The growing population of Samael’s was just a conveniently large enough threat that would prompt the government to send Rasputin’s big red key to the place he provided the clues for the team to find.

It’s interesting to note that the real climax of the film wasn’t the final battle, it was Hellboy making his choice about opening the gate. The monster at the end just happened to be a side effect of Rasputin’s mutliple trips across the veil of death allowing a lesser god who happened to be Rasputin’s master across, hence the relative ease at which he was dispatched.

Now, all of that doesn’t mean I didn’t think the last half of the film wasn’t slow, meandering and unfocused and it certainly had a growing sense of “meh” about it. The first Samael was good, but once it became just another Alien’s rippoff, I quickly lost interest. And the final battle would have better served the pacing of the movie had it been cut, because it really leaves people who expect the climax to come later than it did feeling really disappointed at just how quickly it ended.

And what the hell was the point in just completely abandoning Abe in the plot roughly halfway through the film?

Personally, I would have preferred a movie which kept the monster fighting very much in the background, and instead concentrated on the idea of the characters dealing with their situation and lives. You know, film it as regular joes who just happen to be hellspawn, fish people and pyrokinetics trying to make a buck and find happiness at the end of the day. But that’s just me.

This was one of my biggest problems with the film, and a large part of its unfocused feel. They go to great lengths to introduce this ensemble cast, who then slip in and out of the story seemingly at the whim of the writer’s short-term memory. Abe, Hellboy, Myers, Liz all disappeared for large chunks of the film only to reappear five minutes after we’d totally forgotten about them. Building Abe Sapien up into an interesting and sympathetic character for the first two acts only to competely shelve him for the rest of the movie was definitely the most egregious example of this, however.

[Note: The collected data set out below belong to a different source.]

-- ==== Sys2Proof/WellFormed.lean ====
section
/-!
DEFINITION. Well-formedness: the field values that the entries list (05 R124-R132; chapters 06-09).
A word whose fields fail these checks traps RESERVED_FIELD (05 R137).
-/

namespace Sys2Proof

/-- 05 R124: PRED 0-23, or 31 without NEG. -/
def Guard.wf (g : Guard) : Bool := g.pred.toNat < 24 || (g.pred == 31#5 && !g.neg)

/-- 05 R125: under NWB the number is zero. -/
def Dst.wf (d : Dst) : Bool := !d.nwb || d.n == 0#6

/-- 07 R168: predicate numbers 0-23. -/
def predOk (p : BitVec 6) : Bool := p.toNat < 24

/-- 06 R145: IMULW takes 32-bit types. -/
def ITy.is32 : ITy → Bool
  | .i32 => true
  | .n32 => true
  | _ => false

def ITy.signed : ITy → Bool
  | .i32 => true
  | .i64 => true
  | _ => false

def FTy.half : FTy → Bool
  | .f16 => true
  | .bf16 => true
  | _ => false

def FTy.wide : FTy → Bool
  | .f32 => true
  | .f64 => true
  | _ => false

def Fmt.isInt : Fmt → Bool
  | .i8 | .i16 | .i32 | .i64 | .n8 | .n16 | .n32 | .n64 => true
  | _ => false

def Fmt.isFloat : Fmt → Bool
  | .f16 | .bf16 | .f32 | .f64 => true
  | _ => false

def Fmt.isFp8 : Fmt → Bool
  | .e4m3 | .e5m2 => true
  | _ => false

/-- 06 R162: the pairs that FCVT converts. -/
def Fmt.cvtPair (ty src : Fmt) : Bool :=
  match ty with
  | .q4 => src == .f16 || src == .f32
  | .e4m3 | .e5m2 => src.isFloat
  | _ =>
    if ty.isFloat then src.isFp8 || (src.isFloat && src != ty)
    else src.isInt && src != ty

/-- 06 R162: RND is used only among the floating formats and towards FP8. -/
def Fmt.cvtRounds (ty src : Fmt) : Bool := src.isFloat && (ty.isFloat || ty.isFp8)

def CvtO.wfFcvt (o : CvtO) : Bool :=
  o.ty.cvtPair o.from_ && (o.ty.cvtRounds o.from_ || o.rnd == .rne)
    && (!o.ns || o.ty.isFp8)
    && (o.qsel == 0#3 || (o.ty == .q4 && 4 ≤ o.qsel.toNat))

def sizeOk (s : BitVec 4) : Bool := s.toNat ≤ 8
def hntOk (h : BitVec 2) : Bool := h.toNat ≤ 2

def G.wf (o : G) : Bool := o.g.wf
def RR.wf (o : RR) : Bool := o.g.wf && o.d.wf
def RI.wf (o : RI) : Bool := o.g.wf && o.d.wf
def RRR.wf (o : RRR) : Bool := o.g.wf && o.d.wf
def R1.wf (o : R1) : Bool := o.g.wf && o.d.wf
def SelO.wf (o : SelO) : Bool := o.g.wf && o.d.wf && o.p.toNat < 24
def CmpO.wf (o : CmpO) : Bool := o.g.wf && predOk o.p
def CmpIO.wf (o : CmpIO) : Bool := o.g.wf && predOk o.p
def MoviO.wf (o : MoviO) : Bool := o.g.wf && o.d.wf
def MovhO.wf (o : MovhO) : Bool := o.g.wf && o.d.wf
def LeaO.wf (o : LeaO) : Bool := o.g.wf && o.d.wf
def FRR.wf (o : FRR) : Bool := o.g.wf && o.d.wf
def FRRR.wf (o : FRRR) : Bool := o.g.wf && o.d.wf
def FR1.wf (o : FR1) : Bool := o.g.wf && o.d.wf
def FCmpO.wf (o : FCmpO) : Bool := o.g.wf && predOk o.p
def CvtO.wf (o : CvtO) : Bool := o.g.wf && o.d.wf
def Dot4O.wf (o : Dot4O) : Bool :=
  o.g.wf && o.d.wf &&
    (((o.ta == .i8 || o.ta == .n8) && (o.tb == .i8 || o.tb == .n8) && o.rnd == .rne) || (o.ta.isFp8 && o.tb.isFp8))
def PPP.wf (o : PPP) : Bool := o.g.wf && predOk o.p && predOk o.a && predOk o.b
def PP.wf (o : PP) : Bool := o.g.wf && predOk o.p && predOk o.a
def VoteO.wf (o : VoteO) : Bool := predOk o.p && predOk o.a
def PcntO.wf (o : PcntO) : Bool := o.d.wf && predOk o.a
def SelOut.wf (o : SelOut) : Bool := o.g.wf && o.d.wf
def FormO.wf (o : FormO) : Bool := o.g.wf && o.d.wf && (o.what == .tag || predOk o.n)
def ExpandO.wf (o : ExpandO) : Bool := o.g.wf
def SplitO.wf (o : SplitO) : Bool := predOk o.p
def PeelO.wf (o : PeelO) : Bool := o.g.wf && predOk o.p
def FnewO.wf (o : FnewO) : Bool := o.g.wf
def SjoinO.wf (o : SjoinO) : Bool := predOk o.p
def KeyO.wf (_ : KeyO) : Bool := true
def RedO.wf (o : RedO) : Bool := o.g.wf
def RdsumO.wf (o : RdsumO) : Bool := o.g.wf && o.d.wf
def ShflO.wf (o : ShflO) : Bool := o.g.wf && o.d.wf
def BrO.wf (o : BrO) : Bool := o.g.wf
def BrcO.wf (o : BrcO) : Bool := o.g.wf
def JmpO.wf (o : JmpO) : Bool := o.g.wf
def CodeO.wf (o : CodeO) : Bool := o.g.wf
/-- 08 R213: loads are relaxed or acquire. -/
def LdO.wf (o : LdO) : Bool := o.g.wf && o.d.wf && sizeOk o.size && hntOk o.hnt && o.ord.toNat ≤ 1
/-- 08 R213: stores are relaxed or release. -/
def StO.wf (o : StO) : Bool := o.g.wf && sizeOk o.size && hntOk o.hnt && (o.ord == 0#2 || o.ord == 2#2)
def LdcO.wf (o : LdcO) : Bool := o.g.wf && o.d.wf && sizeOk o.size
def PrefO.wf (o : PrefO) : Bool := o.g.wf && hntOk o.hnt
def Src.isLatch : Src → Bool
  | .latch _ => true
  | _ => false
def Src.isReg : Src → Bool
  | .reg _ => true
  | _ => false
/-- 08 R217: SC only for cas; W16 only with cas and type n64. Its 16-byte operands are register groups: R133 shuts latches out, and that
ix, iy and iz are refused too is the model's choice (log 100). -/
def AtomO.wf (o : AtomO) : Bool :=
  o.g.wf && o.d.wf && (o.op == 7#3 || o.c == .reg 0#6)
    && (!o.w16 || (o.op == 7#3 && o.ty == .n64 && o.b.isReg && o.c.isReg))
def FenceO.wf (o : FenceO) : Bool := o.g.wf && o.ord != 0#2 && o.scp.toNat ≤ 2
def PfenceO.wf (o : PfenceO) : Bool := o.g.wf && o.prod != 0#4 && o.cons != 0#4
def WaitaO.wf (o : WaitaO) : Bool := o.g.wf && o.rel.toNat ≤ 2
def CopyO.wf (o : CopyO) : Bool := o.g.wf && o.insp.toNat ≤ 2 && o.outsp.toNat ≤ 2 && o.gran.toNat ≤ 2
/-- 08 R228, R230: COPYT has OUTSP and GRAN zero and reads global memory or the scratchpad. -/
def CopyO.wfT (o : CopyO) : Bool := o.wf && o.insp.toNat ≤ 1 && o.outsp == 0#2 && o.gran == 0#2
/-- 08 R231: the element formats of COPYX and COPYC. -/
def CopyFO.wf (o : CopyFO) : Bool :=
  o.c.wf && (match o.fmt with
    | .i8 | .n8 | .e4m3 | .e5m2 | .i16 | .n16 | .f16 | .bf16 => true
    | _ => false)
def ForkO.wf (o : ForkO) : Bool := o.g.wf && o.cnt.toNat ≤ 4 && (o.cnt != 0#3 || o.b == 0#6)
def LaunchO.wf (o : LaunchO) : Bool := o.g.wf && (if o.nb then predOk o.p else o.p == 0#6)
def WaitcO.wf (o : WaitcO) : Bool := o.g.wf
def TcfgO.wf (o : TcfgO) : Bool := o.g.wf
/-- 09 R251: the descriptor starts at an even m register. -/
def TmemO.wf (o : TmemO) : Bool := o.g.wf && !(o.msk.getLsbD 0)
def TmemO.wfScl (o : TmemO) : Bool := o.g.wf && o.esz == 0#2
def TfillO.wf (o : TfillO) : Bool := o.g.wf && o.chunk.toNat ≤ 4
def TileO.wf (o : TileO) : Bool := o.g.wf
def TtrnO.wf (o : TtrnO) : Bool := o.g.wf
def TscaleO.wf (o : TscaleO) : Bool := o.g.wf
def TaddO.wf (o : TaddO) : Bool := o.g.wf
/-- 05 R132: FLAGS[0] is reserved. -/
def MmaO.wf (o : MmaO) : Bool := o.g.wf && !(o.flags.getLsbD 0)
def MstatO.wf (o : MstatO) : Bool := o.g.wf && o.d.wf
def CsrO.wf (o : CsrO) : Bool := o.g.wf && o.d.wf
def CsrO.wfR (o : CsrO) : Bool := o.wf && o.a == .reg 0#6
def FselO.wf (o : FselO) : Bool := o.g.wf && predOk o.p
def FgetO.wf (o : FgetO) : Bool := o.g.wf && o.d.wf
def FsetO.wf (o : FsetO) : Bool := o.g.wf && predOk o.p
def FresumeO.wf (o : FresumeO) : Bool := o.g.wf && predOk o.p
def ReplayO.wf (o : ReplayO) : Bool := o.g.wf && predOk o.p
/-- 07 R208. -/
def TlbiO.wf (o : TlbiO) : Bool :=
  o.g.wf && (match o.sel with
    | 0#2 => true
    | 1#2 => o.a == .reg 0#6
    | 2#2 => o.a == .reg 0#6 && o.b == .reg 0#6
    | _ => false)
def RwloadO.wf (o : RwloadO) : Bool := o.g.wf && o.d.wf && (!o.dflt || o.a == .reg 0#6)

/-- Every field holds a value its entry lists. Steps that no instruction word names carry none. The data of a 128-bit ST or STS is a
register group: R133 shuts latches out, and that ix, iy and iz are refused too is the model's choice (log 100). -/
def Instr.wf : Instr → Bool
  | .nop o => o.wf
  | .illegal => true
  | .iadd o => o.wf
  | .iaddImm o => o.wf
  | .isub o => o.wf
  | .isubImm o => o.wf
  | .imul o => o.wf
  | .imulImm o => o.wf
  | .imulh o => o.wf
  | .imulhImm o => o.wf
  | .imulw o => o.wf && o.ty.is32
  | .imulwImm o => o.wf && o.w
  | .imad o => o.wf
  | .ineg o => o.wf
  | .iabs o => o.wf && o.ty.signed
  | .imin o => o.wf
  | .iminImm o => o.wf
  | .imax o => o.wf
  | .imaxImm o => o.wf
  | .shl o => o.wf
  | .shlImm o => o.wf
  | .shr o => o.wf
  | .shrImm o => o.wf
  | .sar o => o.wf
  | .sarImm o => o.wf
  | .and_ o => o.wf
  | .andImm o => o.wf
  | .or_ o => o.wf
  | .orImm o => o.wf
  | .xor_ o => o.wf
  | .xorImm o => o.wf
  | .not_ o => o.wf
  | .andn o => o.wf
  | .andnImm o => o.wf
  | .clz o => o.wf
  | .popc o => o.wf
  | .brev o => o.wf
  | .bfx o => o.wf
  | .bfi o => o.wf
  | .sel o => o.wf
  | .icmp o => o.wf
  | .icmpImm o => o.wf
  | .mov o => o.wf
  | .movi o => o.wf
  | .movh o => o.wf
  | .lea o => o.wf
  | .fadd o => o.wf
  | .fsub o => o.wf
  | .fmul o => o.wf
  | .ffma o => o.wf
  | .fmin o => o.wf && o.rnd == .rne
  | .fmax o => o.wf && o.rnd == .rne
  | .fabs o => o.wf && o.rnd == .rne
  | .fneg o => o.wf && o.rnd == .rne
  | .fcmp o => o.wf
  | .fclass o => o.wf && o.rnd == .rne
  | .frcp o => o.wf && o.ty.wide
  | .frsq o => o.wf && o.ty.wide
  | .fsqrt o => o.wf && o.ty.wide
  | .fex2 o => o.wf && o.ty == .f32
  | .flg2 o => o.wf && o.ty == .f32
  | .fsin o => o.wf && o.ty == .f32
  | .fcos o => o.wf && o.ty == .f32
  | .frnd o => o.wf
  | .fcvt o => o.wf && o.wfFcvt
  | .ftoi o => o.wf && o.ty.isInt && o.from_.isFloat && !o.ns && o.qsel == 0#3
  | .itof o => o.wf && o.ty.isFloat && o.from_.isInt && !o.ns && o.qsel == 0#3
  | .hadd2 o => o.wf && o.ty.half
  | .hmul2 o => o.wf && o.ty.half
  | .hfma2 o => o.wf && o.ty.half
  | .dot4 o => o.wf
  | .dot2h o => o.wf && o.ty.half
  | .pand o => o.wf
  | .por o => o.wf
  | .pxor o => o.wf
  | .pnot o => o.wf
  | .pmov o => o.wf
  | .pany o => o.wf
  | .pall o => o.wf
  | .pcnt o => o.wf
  | .idx o => o.wf
  | .box o => o.wf
  | .form o => o.wf
  | .expand o => o.wf
  | .split o => o.wf
  | .peel o => o.wf
  | .fnew o => o.wf
  | .sjoin o => o.wf
  | .sleave o => o.wf
  | .sbar o => o.wf
  | .red o => o.wf
  | .rdsum o => o.wf
  | .shfl o => o.wf
  | .bra o => o.wf
  | .brc o => o.wf
  | .call o => o.wf
  | .calli o => o.wf
  | .ret o => o.wf
  | .jmpi o => o.wf
  | .exit_ o => o.wf
  | .trap_ o => o.wf
  | .brk o => o.wf
  | .yield o => o.wf
  | .ld o => o.wf
  | .st o => o.wf && (o.size != 8#4 || o.data.isReg)
  | .lds o => o.wf
  | .sts o => o.wf && (o.size != 8#4 || o.data.isReg)
  | .ldc o => o.wf
  | .pref o => o.wf
  | .atom o => o.wf
  | .atoms o => o.wf
  | .phase o => o.wf
  | .fence o => o.wf
  | .pfence o => o.wf
  | .promote o => o.wf
  | .promotionRequest _ _ => true
  | .waita o => o.wf
  | .waitaSatisfied _ _ => true
  | .loadDataArrival _ _ => true
  | .copy o => o.wf
  | .copyx o => o.wf
  | .copyc o => o.wf
  | .copyt o => o.wfT
  | .copyRun _ => true
  | .tokenWaitEnd _ _ => true
  | .fork o => o.wf
  | .streamStart _ => true
  | .rdzv o => o.wf
  | .launch o => o.wf
  | .waitc o => o.wf
  | .swapDelayExpiry _ _ => true
  | .waitcResume _ _ => true
  | .cancel o => o.wf
  | .cancelBroadcast _ _ _ _ => true
  | .tcfg o => o.wf
  | .tload o => o.wf
  | .tstore o => o.wf
  | .tfill o => o.wf
  | .tdrain o => o.wf
  | .tzero o => o.wf
  | .ttrn o => o.wf
  | .tscale o => o.wf
  | .tadd o => o.wf
  | .mma o => o.wf
  | .tlatch o => o.wf
  | .tscl o => o.wfScl
  | .mstat o => o.wf
  | .operandsConsumed _ _ _ => true
  | .rewriteWindow _ => true
  | .csrr o => o.wfR
  | .csrw o => o.wf
  | .csrs o => o.wf
  | .csrc o => o.wf
  | .csrWrite _ _ _ _ => true
  | .fsel o => o.wf
  | .fget o => o.wf
  | .fset o => o.wf
  | .fresume o => o.wf
  | .replay o => o.wf
  | .tlbi o => o.wf
  | .eret o => o.wf
  | .sleep o => o.wf
  | .sleepWake _ => true
  | .rwload o => o.wf
  | .clauseHeader _ => true
  | .knitHoldExpiry _ _ => true
  | .resourceRetry _ => true
  | .resourceSwapOut _ => true
  | .watchdog _ _ => true
  | .heldTrapPush _ => true
  | .pageWalkComplete _ _ => true
  | .replayComplete _ _ => true
  | .mcHandlerEntry _ => true
  | .trapCause _ _ => true
  | .trapWindowStore _ _ => true
  | .mcEpc _ _ => true
  | .mcPtroot _ _ => true
  | .dispatchAdmit _ => true
  | .dispatchPlace _ => true
  | .tileStart _ => true
  | .launchFinish _ => true
  | .ctxDoorbell _ _ => true
  | .stealRequest _ => true
  | .stealRetryTimer _ => true
  | .stealVictim _ _ => true
  | .lentRecord _ _ _ => true
  | .stealAck _ _ => true
  | .stealNone _ => true
  | .traverseToken _ _ => true
  | .heldCompletionEntry _ => true
  | .drainNotice _ => true
  | .contextSwitch _ _ => true
  | .contextRestore _ _ => true
  | .mbDb _ _ _ => true
  | .ctxCreate _ => true
  | .ctxReset _ => true
  | .ctxDestroy _ => true
  | .objLoad _ => true
  | .measRead _ => true
  | .mbClpm _ => true
  | .haltInfo _ => true
  | .mbUnknownCmd _ => true
  | .getVersion => true
  | .getCapabilities => true
  | .negotiateAlgorithms => true
  | .getDigests => true
  | .getCertificate _ => true
  | .getMeasurements _ => true
  | .moduleReset => true
  | .clpmGo _ _ => true
  | .clpmStepDone _ => true
  | .flush _ => true
  | .flushDone _ => true
  | .estop _ _ => true
  | .dstop _ _ => true
  | .save _ => true
  | .saveDone _ => true
  | .restore _ => true
  | .restoreDone _ => true
  | .clpmWake _ => true
  | .clpmWakeMirror _ => true
  | .alwaysOnAnswer _ _ => true
  | .hostCxlMemAccess _ => true
  | .peerWrite _ _ => true
  | .peerLinkTrained _ _ => true
  | .farLinkDown _ => true
  | .farCompletionTimeout _ _ => true
  | .farRetrainDone _ => true
  | .linkCrcFail _ _ => true
  | .hbmRetrainDone _ _ _ => true
  | .scrubRead => true
  | .remapTableError _ => true
  | .tableReloadDone _ => true
  | .scrubCtl _ => true
  | .clr _ => true
  | .tileInstructionCompletion _ _ => true
  | .cancelAcknowledgement _ _ _ _ _ => true
  | .promotionReply _ _ => true
  | .unstartedRecordReturn _ _ _ => true
  | .peerWriteUndeliverable _ => true

end Sys2Proof
end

I think Del Toro tried to take on too much and perhaps the story would have functioned better with fewer supporting characters.

Semi Spoiler

I would have liked some more on the Occult WW2 that ended in 1958 (or was it 48?) with Hitler’s death.

That wasn’t really touched on too much, how the Bureau did it’s job and who exactly they fought.

What else were they fightning during WW2? How’d those fights go?

It was 1958

And I enjoyed it - wasn’t the best movie I’ve ever seen, but it’s better than a lot. Plus perlman rocks.

It reminded me of Blade 1. Good characters, interesting “universe” but terrible villians, un-spectacular plot.

Both left me waiting for the sequel.